و فى رواية لاحمد: فَقَالَ رَسُوْلُ اللهِ ص: تُسَمُّوْنَ قَاتِلَكُمْ ثُمَّ تَحْلِفُوْنَ عَلَيْهِ خَمْسِيْنَ يَمِيْنًا، ثُمَّ نُسَلّمُهُ. و فى رواية متفق عليها، وَ قَالَ لَهُمْ: تَأْتُوْنَ بِاْلبَيّنَةِ عَلَى مَنْ قَتَلَهُ. قَالُوْا: مَا لَنَا مِنْ بَيّنَةٍ. قَالَ: فَيَحْلِفُوْنَ: قَالُوْا: لاَ نَرْضَى بِاَيْمَانِ اْليَهُوْدِ. فَكَرِهَ رَسُوْلُ اللهِ ص اَنْ يُطَلَّ دَمُهُ، فَوَدَاهُ بِمِائَةٍ مِنْ اِبِلِ الصَّدَقَةِ.
Dan dalam lafadh lain oleh Imam Ahmad (dikatakan), “Kemudian Rasulullah SAW bersabda, “Kamu boleh menyebut nama pembunuh (yang kamu tuduh), kemudian lima puluh orang darikamu bersumpah bahwa yang membunuh adalah orang tersebut, maka aku akan menyerahkan pembunuh itu”. Dan dalam riwayat lain yang disepakati oleh Ahmad, Bukhari dan Muslim (dikatakan) : Kemudian Nabi SAW bersabda kepada mereka, “Kamu harus bisa mendatangkan bukti atas orang yang (kamu tuduh) membunuhnya itu”. Mereka menjawab, “Kami tidak mempunyai bukti”. Nabi SAW bersabda, “Jika begitu mereka (orang-orang Yahudi) akan bersumpah”. Mereka menjawab, “Kami tidak rela dengan sumpahnya orang-orang Yahudi”. Kemudian Rasulullah SAW tidak menyukai tersia-sianya darah korban. Lalu beliau memberikan diyatnya sejumlah 100 ekor unta dari unta sedeqah.
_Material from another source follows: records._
-- ==== Sys2Proof/Tests/Slice0.lean ====
section
/-! SUPPORT. Tests on fixed values, whose expected results are the vectors of spec/95_test_vectors.md (named in
the comments) or follow by hand from the rule named; and for every obligation with hypotheses the
witnesses: concrete states that meet them. -/

namespace Sys2Proof.Tests

open Sys2Proof Sys2Proof.Machine

/-! ### Well-formedness: one ill-formed term for each check -/

theorem test_wf_setclass : (Instr.setclass 0xFFB 5 0x20).wellFormed = false := by decide
theorem test_wf_setclass_edge : (Instr.setclass 0xFFA 5 0x20).wellFormed = true := by decide
theorem test_wf_incr : (Instr.incr 0xFFF 2).wellFormed = false := by decide
theorem test_wf_incr_edge : (Instr.incr 0xFFE 2).wellFormed = true := by decide
theorem test_wf_mask : (Instr.mask 0xFF1 0x8000).wellFormed = false := by decide
theorem test_wf_mask_edge : (Instr.mask 0xFF0 0x8000).wellFormed = true := by decide
theorem test_wf_gatherInsert : (Instr.gatherInsert 0xFFF 1 2).wellFormed = false := by decide
theorem test_wf_gatherInsert_edge : (Instr.gatherInsert 0xFFF 0 2).wellFormed = true := by decide

theorem test_asm_class : (Asm.setclass 0x400 0 0).wellFormed = false := by decide
theorem test_asm_class_mask : (Asm.setclass 0 0x40 0).wellFormed = false := by decide
theorem test_asm_class_offset : (Asm.setclass 0 0 0x1000).wellFormed = false := by decide
theorem test_asm_incr_offset : (Asm.incr 0x1000 0).wellFormed = false := by decide
theorem test_asm_incr_count : (Asm.incr 0 0x10000).wellFormed = false := by decide
theorem test_asm_nonincr_offset : (Asm.nonincr 0x1000 0).wellFormed = false := by decide
theorem test_asm_nonincr_count : (Asm.nonincr 0 0x10000).wellFormed = false := by decide
theorem test_asm_mask_offset : (Asm.mask 0x1000 0).wellFormed = false := by decide
theorem test_asm_mask_bits : (Asm.mask 0 0x10000).wellFormed = false := by decide
theorem test_asm_imm_offset : (Asm.imm 0x1000 0).wellFormed = false := by decide
theorem test_asm_imm_data : (Asm.imm 0 0x10000).wellFormed = false := by decide
theorem test_asm_restart : (Asm.restart 0x10000000).wellFormed = false := by decide
theorem test_asm_gather_offset : (Asm.gather 0x1000 0 0 0).wellFormed = false := by decide
theorem test_asm_gather_insert : (Asm.gather 0 2 0 0).wellFormed = false := by decide
theorem test_asm_gather_incr : (Asm.gather 0 0 2 0).wellFormed = false := by decide
theorem test_asm_gather_count : (Asm.gather 0 0 0 0x4000).wellFormed = false := by decide
theorem test_asm_acquire : (Asm.acquireMlock 16).wellFormed = false := by decide
theorem test_asm_release : (Asm.releaseMlock 16).wellFormed = false := by decide
theorem test_asm_subop : (Asm.extend 16 0).wellFormed = false := by decide
theorem test_asm_value : (Asm.extend 0 0x1000000).wellFormed = false := by decide
theorem test_asm_word : (Asm.word 0x100000000).wellFormed = false := by decide

/-! ### Encodings: the words of 95_test_vectors.md section 2.6, bit by bit from 30_encoding.md -/

/-- `0000 | 000000100000 | 0000000101 | 000101`. -/
theorem test_decode_setclass : decodeWord 0x00200145 = .setclass 0x20 5 0b000101 := by decide
theorem test_decode_zero : decodeWord 0 = .setclass 0 0 0 := by decide
theorem test_decode_setclass_ones : decodeWord 0x0FFFFFFF = .setclass 0xFFF 0x3FF 0x3F := by decide
/-- `0001 | 000000010000 | 0000000000000010`. -/
theorem test_decode_incr : decodeWord 0x10100002 = .incr 0x10 2 := by decide
theorem test_decode_incr_ones : decodeWord 0x1FFFFFFF = .incr 0xFFF 0xFFFF := by decide
theorem test_decode_nonincr : decodeWord 0x202B0003 = .nonincr 0x2B 3 := by decide
theorem test_decode_mask : decodeWord 0x31008005 = .mask 0x100 0x8005 := by decide
theorem test_decode_imm : decodeWord 0x4ABCFFFF = .imm 0xABC 0xFFFF := by decide
theorem test_decode_restart : decodeWord 0x5FFFFFFF = .restart 0xFFFFFFF := by decide
/-- `0110 | 101010111100 | 0 | 1 | 00000000000011`. -/
theorem test_decode_gatherInline : decodeWord 0x6ABC4003 = .gatherInline 0xABC 1 3 := by decide
/-- `0110 | 000000110000 | 1 | 1 | 00000000000100`. -/
theorem test_decode_gatherInsert : decodeWord 0x6030C004 = .gatherInsert 0x30 1 4 := by decide
theorem test_decode_gatherInsert_ones :
    decodeWord 0x6FFFFFFF = .gatherInsert 0xFFF 1 0x3FFF := by decide
theorem test_decode_unknown7 : decodeWord 0x70000000 = .unknown7 0 := by decide
theorem test_decode_unknown8 : decodeWord 0x80000001 = .unknown8 1 := by decide
theorem test_decode_unknown9 : decodeWord 0x90000002 = .unknown9 2 := by decide
theorem test_decode_unknownA : decodeWord 0xAAAA0001 = .unknownA 0xAAA0001 := by decide
theorem test_decode_unknownB : decodeWord 0xBBBB0002 = .unknownB 0xBBB0002 := by decide
theorem test_decode_unknownC : decodeWord 0xCCCC0003 = .unknownC 0xCCC0003 := by decide
theorem test_decode_unknownD : decodeWord 0xD0000000 = .unknownD 0 := by decide
theorem test_decode_acquire : decodeWord 0xE0FFFFF5 = .acquireMlock 0xFFFFF5 := by decide
theorem test_decode_release : decodeWord 0xE1FFFFF5 = .releaseMlock 0xFFFFF5 := by decide
theorem test_decode_undef2 : decodeWord 0xE2000000 = .extendUndef2 0 := by decide
theorem test_decode_undef3 : decodeWord 0xE3000001 = .extendUndef3 1 := by decide
theorem test_decode_undef4 : decodeWord 0xE4000001 = .extendUndef4 1 := by decide
theorem test_decode_undef5 : decodeWord 0xE5000001 = .extendUndef5 1 := by decide
theorem test_decode_undef6 : decodeWord 0xE6000001 = .extendUndef6 1 := by decide
theorem test_decode_undef7 : decodeWord 0xE7000001 = .extendUndef7 1 := by decide
theorem test_decode_undef8 : decodeWord 0xE8000001 = .extendUndef8 1 := by decide
theorem test_decode_undef9 : decodeWord 0xE9000001 = .extendUndef9 1 := by decide
theorem test_decode_undefA : decodeWord 0xEA000001 = .extendUndefA 1 := by decide
theorem test_decode_undefB : decodeWord 0xEB000001 = .extendUndefB 1 := by decide
theorem test_decode_undefC : decodeWord 0xEC000001 = .extendUndefC 1 := by decide
theorem test_decode_undefD : decodeWord 0xED000001 = .extendUndefD 1 := by decide
theorem test_decode_undefE : decodeWord 0xEE000001 = .extendUndefE 1 := by decide
theorem test_decode_undefF : decodeWord 0xEF123456 = .extendUndefF 0x123456 := by decide
theorem test_decode_chdone : decodeWord 0xFFFFFFFF = .chdone 0xFFFFFFF := by decide

/-- The bytes of a word lie lowest first, and what follows them is left (20_memory.md R66). -/
theorem test_decode_bytes :
    decode [0x02, 0x00, 0x10, 0x10, 0xAB] = .ok (.incr 0x10 2, [0xAB]) := by decide
theorem test_decode_truncated : decode [0x02, 0x00, 0x10] = .error .truncated := by decide
theorem test_table_word : decodeTableWord 32 0x60408002 = some (.gatherInsert 0x40 0 2) := by decide

theorem test_assemble_setclass : assemble (.setclass 0x30 0b000011 0x1) = some 0x00010C03 := by decide
theorem test_assemble_gather : assemble (.gather 0x30 1 1 4) = some 0x6030C004 := by decide
theorem test_assemble_acquire : assemble (.acquireMlock 5) = some 0xE0000005 := by decide
theorem test_assemble_release : assemble (.releaseMlock 5) = some 0xE1000005 := by decide
theorem test_assemble_chdone : assemble .chdone = some 0xF0000000 := by decide

/-! ### Small states -/

/-- The bytes of words. -/
def bytes (l : List Word) : List Byte := l.flatMap bytesOfWord

/-- A module that asks nothing of the core, of class 5. -/
def m5 : Module := ⟨5, .table [], 0, 0⟩

/-- The module of program P6: a write of `0x03000002` to 8 waits on sync-point 3 for 2, one of 3 to 9
increments it, one of `0x55` to `0xA` pushes; and, for the witnesses, the other two waits. -/
def m7 : Module :=
  ⟨7, .table [⟨8, 0x03000002, [.sync (.wait 3 2)]⟩, ⟨9, 3, [.sync (.increment 3)]⟩,
    ⟨0xA, 0x55, [.push 0x55]⟩, ⟨0xB, 1, [.sync (.waitBaseRelative 3 2 1), .push 1]⟩,
    ⟨0xC, 1, [.sync (.waitNextIncrement 3), .push 1]⟩], 0, 0⟩

/-- A channel in a run with `n` words queued from cursor 0 of the region at byte 0, class 5 selected. -/
def chan (n : Nat) : Channel :=
  { Channel.reset with
    gather := ⟨0, 0, .ofNat 30 n, false⟩
    endPtr := 0x3FFFFFFF
    enabled := true
    stopped := false
    running := true
    cur := some 5 }

/-- Channel 0 is `x`, the words `ws` lie at byte 0, the events `l` are to come, classes 5 and 7 are
registered. -/
def at0 (x : Channel) (ws : List Word) (l : List Event) : State :=
  State.setCh
    { State.reset with
      registry := [m5, m7]
      mem := Memory.writeBytes [] 0 (bytes ws)
      agenda := l } 0 x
Orang Islam yang terbunuh karena disangka musuh
عَنْ مَحْمُوْدِ بْنِ لَبِيْدٍ قَالَ: اخْتَلَفَتْ سَيُوْفُ اْلمُسْلِمِيْنَ عَلَى اْليَمَانِ اَبِى حُذَيْفَةَ يَوْمَ اُحُدٍ وَ لاَ يَعْرِفُوْنَهُ فَقَتَلُوْهُ فَاَرَادَ رَسُوْلُ اللهِ ص اَنْ يَدِيَهُ، فَتَصَدَّقَ حُذَيْفَةُ بِدِيَتِهِ عَلَى اْلمُسْلِمِيْنَ. احمد
Dari Mahmud bin Labid, ia berkata, “Pedang-pedang kaum muslimin keliru sehingga (mengenai) Al-Yaman ayah Hudzaifah pada waktu perang Uhud, sedang mereka tidak mengenalnya lalu membunuhnya. Kemudian Rasulullah SAW bermaksud membayar diyatnya, lalu Hudzaifah mensedeqahkan diyat itu kepada kaum muslimin”. [HR. Ahmad]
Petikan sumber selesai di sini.